CPU_SETSIZE is typically 1024, meaning you can address up to 1024 logical CPUs. CPU_ZERO, CPU_SET, CPU_CLR, and CPU_ISSET are the basic operations on these masks.

The shell command taskset wraps this API for convenient command-line use:

# Run a process exclusively on cores 0 and 2
taskset -c 0,2 ./my_real_time_app

# Launch on core 0 with exclusive affinity
taskset -c 0 ./latency_sensitive_worker

# Check the affinity of a running process
taskset -p $(pgrep -f my_real_time_app)

The -c flag accepts a comma-separated list or range. taskset -c 0-3 binds to cores 0 through 3.

Why Bind to Specific Cores?

The default scheduler spreads work across all available cores. This is generally efficient, but it introduces variability that real-time and latency-sensitive workloads cannot tolerate.

Cache warmth is the primary motivation. Each CPU core has its own L1 and L2 caches. When a process runs on core 0 then migrates to core 5, it must reload caches on the new core — a penalty measured in dozens of cycles. Keeping a latency-sensitive thread on a single core preserves its cache state, which eliminates that source of jitter.

NUMA systems amplify this concern. On a multi-socket server, memory access latency depends on which socket the CPU belongs to. Binding a process to cores on the same socket as its working memory avoids cross-socket memory traffic, which can be 2-3x slower than local access.

Isolation matters enormously in production. If you dedicate cores 4-7 to a real-time signal processing thread, you can keep other processes from fragmenting cache state on those cores. You can even set those cores aside entirely with the isolcpus kernel parameter at boot, leaving them exclusively for your workload.

Determinism follows from isolation. Fewer variables means fewer sources of unexpected delay. A thread pinned to one core does not experience scheduler-induced migration — and that alone removes a significant variable from your latency budget.
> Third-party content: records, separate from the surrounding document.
/-- A write by one who is not the owner, as the unit records it. -/
def Hw.ckForeign (h : Hw) (u : Nat) : Hw := (h.wr .CK_USTATUS_foreign 1 u).count .CK_CNT_count 3

theorem Hw.ckWrite_of_owner (f : Hw → Hw) (ho : h.rd .CK_UCTRL_owner u = who) : h.ckWrite who u f = f h := if_pos ho

theorem Hw.ckWrite_of_foreign (f : Hw → Hw) (ho : h.rd .CK_UCTRL_owner u ≠ who) : h.ckWrite who u f = h.ckForeign u := if_neg ho

/-- A unit that is not free cannot be claimed: CK_UCTRL is then a write like any other. -/
theorem Hw.ckCtrl_of_owned {v : Nat} (ho : h.rd .CK_UCTRL_owner u ≠ 15) :
    h.ckCtrl who u v =
      h.ckWrite who u (fun h => if bit v 62 then (h.ckFields u v).wr .CK_UCTRL_owner 15 u else h.ckFields u v) := by
  unfold Hw.ckCtrl
  simp only [beq_false_of_ne ho, Bool.and_false, Bool.false_and, Bool.false_eq_true, if_false]

theorem Hw.ckCtrl_of_claim {v : Nat} (hwho : who < 8) (ho : h.rd .CK_UCTRL_owner u = 15) (hclaim : bit v 63 = true)
    (hkeep : bit v 62 = false) : h.ckCtrl who u v = (h.wr .CK_UCTRL_owner who u).ckFields u v := by
  have howner : (h.wr .CK_UCTRL_owner who u).rd .CK_UCTRL_owner u = who := by
    rw [Hw.rd_wr_same _ _ _ _ _ _ (by decide)]
    exact Nat.mod_eq_of_lt (hwho.trans (by decide))
  unfold Hw.ckCtrl
  simp only [hclaim, ho, hwho, beq_self_eq_true, decide_true, Bool.and_self, if_true]
  rw [Hw.ckWrite_of_owner _ howner]
  simp only [hkeep, Bool.false_eq_true, if_false]

theorem Hw.ckTail_zero (h : Hw) (u : Nat) : h.ckTail u (0 : Fin 8) = h := if_pos rfl

/-- The result and the expected value agree within the width of the check. -/
def Hw.ckAgrees (h : Hw) (u : Nat) : Prop :=
  h.val .CK_URESULT u % 2 ^ (h.ckPoly u).width = h.val .CK_UEXPECT u % 2 ^ (h.ckPoly u).width

theorem Hw.ckCompare_of_agrees (hm : (h.count .CK_CNT_count 0).ckAgrees u) :
    h.ckCompare u true = (h.count .CK_CNT_count 0).wr .CK_USTATUS_match 1 u := by
  unfold Hw.ckAgrees at hm
  unfold Hw.ckCompare
  simp only [Bool.not_true, Bool.false_eq_true, if_false, if_pos hm]

theorem Hw.ckCompare_of_differs (hm : ¬(h.count .CK_CNT_count 0).ckAgrees u) :
    h.ckCompare u true =
      let k := ((h.count .CK_CNT_count 0).wr .CK_USTATUS_mismatch 1 u).count .CK_CNT_count 1
      if k.on .CK_UCTRL_fault_en u then k.raise 0x901 8 else k := by
  unfold Hw.ckAgrees at hm
  unfold Hw.ckCompare
  simp only [Bool.not_true, Bool.false_eq_true, if_false, if_neg hm]

theorem bits_ckTailWord (n : Fin 8) : bits (2 + n.val * 256) 2 0 = 2 ∧ bits (2 + n.val * 256) 10 8 = n := by
  simp only [bits, Nat.shiftRight_eq_div_pow]
  omega

theorem bits_ckFoldWord (x : Byte) : bits (3 + x.toNat * 65536) 2 0 = 3 ∧ bits (3 + x.toNat * 65536) 23 16 = x.toNat := by
  have := x.isLt
  simp only [bits, Nat.shiftRight_eq_div_pow]
  omega

end

/-! ### The commands -/

section
variable {c : Clerk} {u : Fin 16} {s : State}

theorem exec_ck_of_foreign (ho : s.hw.rd .CK_UCTRL_owner u ≠ c) {f : Hw → Hw} :
    onHw (fun h => h.ckWrite c u f) s = .next (s.setHw (s.hw.ckForeign u)) :=
  onHw_eq (Hw.ckWrite_of_foreign f ho)

theorem exec_ckCtrl_of_foreign {v : Nat} (hfree : s.hw.rd .CK_UCTRL_owner u ≠ 15) (ho : s.hw.rd .CK_UCTRL_owner u ≠ c) :
    onHw (fun h => h.ckCtrl c u v) s = .next (s.setHw (s.hw.ckForeign u)) :=
  onHw_eq ((Hw.ckCtrl_of_owned hfree).trans (Hw.ckWrite_of_foreign _ ho))

/-- A clerk that owns a unit shows that it is not free: 15 is no clerk. -/
theorem ckOwned_of_owner (ho : s.hw.rd .CK_UCTRL_owner u = c) : s.hw.rd .CK_UCTRL_owner u ≠ 15 := by
  have := c.isLt
  omega

theorem exec_ckRelease_of_owner {v : Word} (ho : s.hw.rd .CK_UCTRL_owner u = c) (hrel : bit v.toNat 62 = true) :
    exec (.ckRelease c u v) s = .next (s.setHw ((s.hw.ckFields u v.toNat).wr .CK_UCTRL_owner 15 u)) := by
  rw [exec_ckRelease]
  refine onHw_eq ?_
  rw [Hw.ckCtrl_of_owned (ckOwned_of_owner ho), Hw.ckWrite_of_owner _ ho, if_pos hrel]

section
variable (ho : s.hw.rd .CK_UCTRL_owner u = c)
include ho

theorem exec_ckStart_of_owner : exec (.ckStart c u) s = .next (s.setHw (s.hw.ckStart u)) := by
  rw [exec_ckStart]
  exact onHw_eq (Hw.ckWrite_of_owner _ ho)

theorem exec_ckTail_of_owner {n : Fin 8} {h : Hw} (hc : s.hw.ckTail u n = h) :
    exec (.ckTail c u n) s = .next (s.setHw h) := by
  obtain ⟨hop, hcount⟩ := bits_ckTailWord n
  rw [exec_ckTail]
  refine onHw_eq ((Hw.ckWrite_of_owner _ ho).trans ?_)
  simp only [hop, hcount, hc]

theorem exec_ckFold_of_owner {x : Byte} {h : Hw} (hc : s.hw.ckFold u x.toNat = h) :
    exec (.ckFold c u x) s = .next (s.setHw h) := by
  obtain ⟨hop, hcode⟩ := bits_ckFoldWord x
  rw [exec_ckFold]
  refine onHw_eq ((Hw.ckWrite_of_owner _ ho).trans ?_)
  simp only [hop, hcode, hc]

theorem exec_ckCompare_of_owner {agree : Bool} {h : Hw} (hc : s.hw.ckCompare u agree = h) :
    exec (.ckCompare c u agree) s = .next (s.setHw h) := by
  rw [exec_ckCompare]
  exact onHw_eq ((Hw.ckWrite_of_owner _ ho).trans hc)

end

end

/-- Settles O22: CK_UCTRL by whether its unit is free, the writer's or another's, and every other command by whether the writer owns
the unit, then by its operation. -/
theorem checkUnits : Obligations.CheckUnits := by
  intro c u s
  refine ⟨fun v => ⟨fun hfree hclaim hkeep => ?_, fun hfree ho => ⟨?_, ?_⟩, exec_ckRelease_of_owner, fun ho => ?_,
    fun ho => ?_⟩, fun ho => ⟨?_, fun n => ?_, fun x => ?_, fun a => ?_⟩, fun ho => ⟨exec_ckStart_of_owner ho,
    fun n hn => exec_ckTail_of_owner ho (if_neg hn), exec_ckTail_of_owner ho (s.hw.ckTail_zero u),
    fun x => ⟨fun hx => exec_ckFold_of_owner ho (if_pos hx),
      fun hx => exec_ckFold_of_owner ho (if_neg (Bool.eq_false_iff.mp hx))⟩, exec_ckCompare_of_owner ho rfl,
      fun heq => exec_ckCompare_of_owner ho (Hw.ckCompare_of_agrees heq),
    fun hne => exec_ckCompare_of_owner ho (Hw.ckCompare_of_differs hne)⟩⟩
  · rw [exec_ckClaim]
    exact onHw_eq (Hw.ckCtrl_of_claim c.isLt hfree hclaim hkeep)
  · exact exec_ckCtrl_of_foreign hfree ho
  · exact exec_ckCtrl_of_foreign hfree ho
  · rw [exec_ckWindowWrite]
    exact onHw_eq (Hw.ckWrite_of_owner _ ho)
  · exact exec_ck_of_foreign ho
  · exact exec_ck_of_foreign ho
  · exact exec_ck_of_foreign ho
  · exact exec_ck_of_foreign ho
  · exact exec_ck_of_foreign ho

end Sys2Proof.Machine
end

section
/-! Memory and its requests (R4, R346, R350): bytes written read back and leave every other byte, and what becomes of a request of
one granule. -/

namespace Sys2Proof.Machine

/-! ### Bytes in memory -/

theorem Memory.read_writeBytes_other (d : List Byte) : ∀ (m : List Host.Cell) {a x : Nat}, x < a ∨ a + d.length ≤ x →
    Memory.read (Memory.writeBytes m a d) x = Memory.read m x := by
  induction d with
  | nil => exact fun _ _ _ _ => rfl
  | cons b r ih =>
    intro m a x hx
    rw [List.length_cons] at hx
    rw [Memory.writeBytes, ih _ (by omega), Memory.read_write_other _ _ (by omega)]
Soft Affinity vs Hard Affinity

Linux implements two tiers of affinity.

Soft affinity (also called natural affinity) is what the scheduler applies by default — a preference for keeping a process on the same core where it ran previously. This is a hint, not a requirement. The scheduler will migrate the process if needed, for example when a core becomes overcommitted.

Hard affinity is what you get when you explicitly call sched_setaffinity. The kernel respects your mask strictly. If you mark core 2 as eligible, the process will never run on core 5. Hard affinity is enforced at the scheduler level, not merely preferred.
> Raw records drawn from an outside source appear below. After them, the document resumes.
-- ==== Sys2Proof/Machine/Ring.lean ====
section
/-! DEFINITION. The 16-bit datapath primitives every unit uses (41_ring_arithmetic.md R101 to R104). -/

namespace Sys2Proof.Machine

/-- W-bit add, wrapping (R101). -/
def add16 (x y : Elem) : Elem := x + y

/-- W-bit subtract, wrapping (R102). -/
def sub16 (x y : Elem) : Elem := x - y

/-- W-bit multiply: the low 16 bits of the product (R103). -/
def mul16 (x y : Elem) : Elem := x * y

/-- Power-of-two reduction (R104). -/
def red (p : Params) (x : Elem) : Elem := x &&& p.maskQ

/-- `acc` after `acc = add16(acc, f 0)`, …, `acc = add16(acc, f (n-1))`: the accumulation loop of 43_matrix_accumulator.md
R143, R144 and 44_dense_product.md R161, R162. -/
def accumulate (f : Nat → Elem) (acc : Elem) : Nat → Elem
  | 0 => acc
  | n + 1 => add16 (accumulate f acc n) (f n)

/-- The final treatment `fin` of 43_matrix_accumulator.md R142: masked once when M = 1, raw when M = 0. -/
def fin16 (p : Params) (m : Bool) (acc : Elem) : Elem := if m then red p acc else acc

end Sys2Proof.Machine
end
You can combine these. A thread can have hard affinity for a subset of cores while the scheduler within that subset applies soft affinity to keep the thread on one particular core as much as possible.

Real-Time Scheduling Policies

Standard process scheduling in Linux is designed for throughput and fairness. The Completely Fair Scheduler (CFS) allocates CPU time to maximize aggregate work done, not to meet deadlines. For workloads where meeting a deadline is more important than throughput, Linux provides real-time scheduling policies.

SCHED_FIFO

SCHED_FIFO is the simplest real-time policy. Processes under this policy have no time slice — they run until they voluntarily yield or block. When a SCHED_FIFO process becomes runnable, it immediately preempts any lower-priority process.

Priority levels range from 1 to 99, with 99 being the highest. Only root can set priorities above 0.

struct sched_param sp = { .sched_priority = 90 };

if (sched_setscheduler(0, SCHED_FIFO, &sp) == -1) {
    perror("sched_setscheduler");
}

With SCHED_FIFO, if two processes at the same priority are both runnable, the one that has been waiting longer runs first — a simple FIFO queue. There is no time slicing whatsoever. A misbehaving SCHED_FIFO process that never yields will lock out all other processes at that priority level or lower.

SCHED_RR

SCHED_RR is identical to SCHED_FIFO except that processes at the same priority level share CPU time through round-robin rotation. Each process gets a fixed time quantum before the scheduler rotates to the next process at that priority.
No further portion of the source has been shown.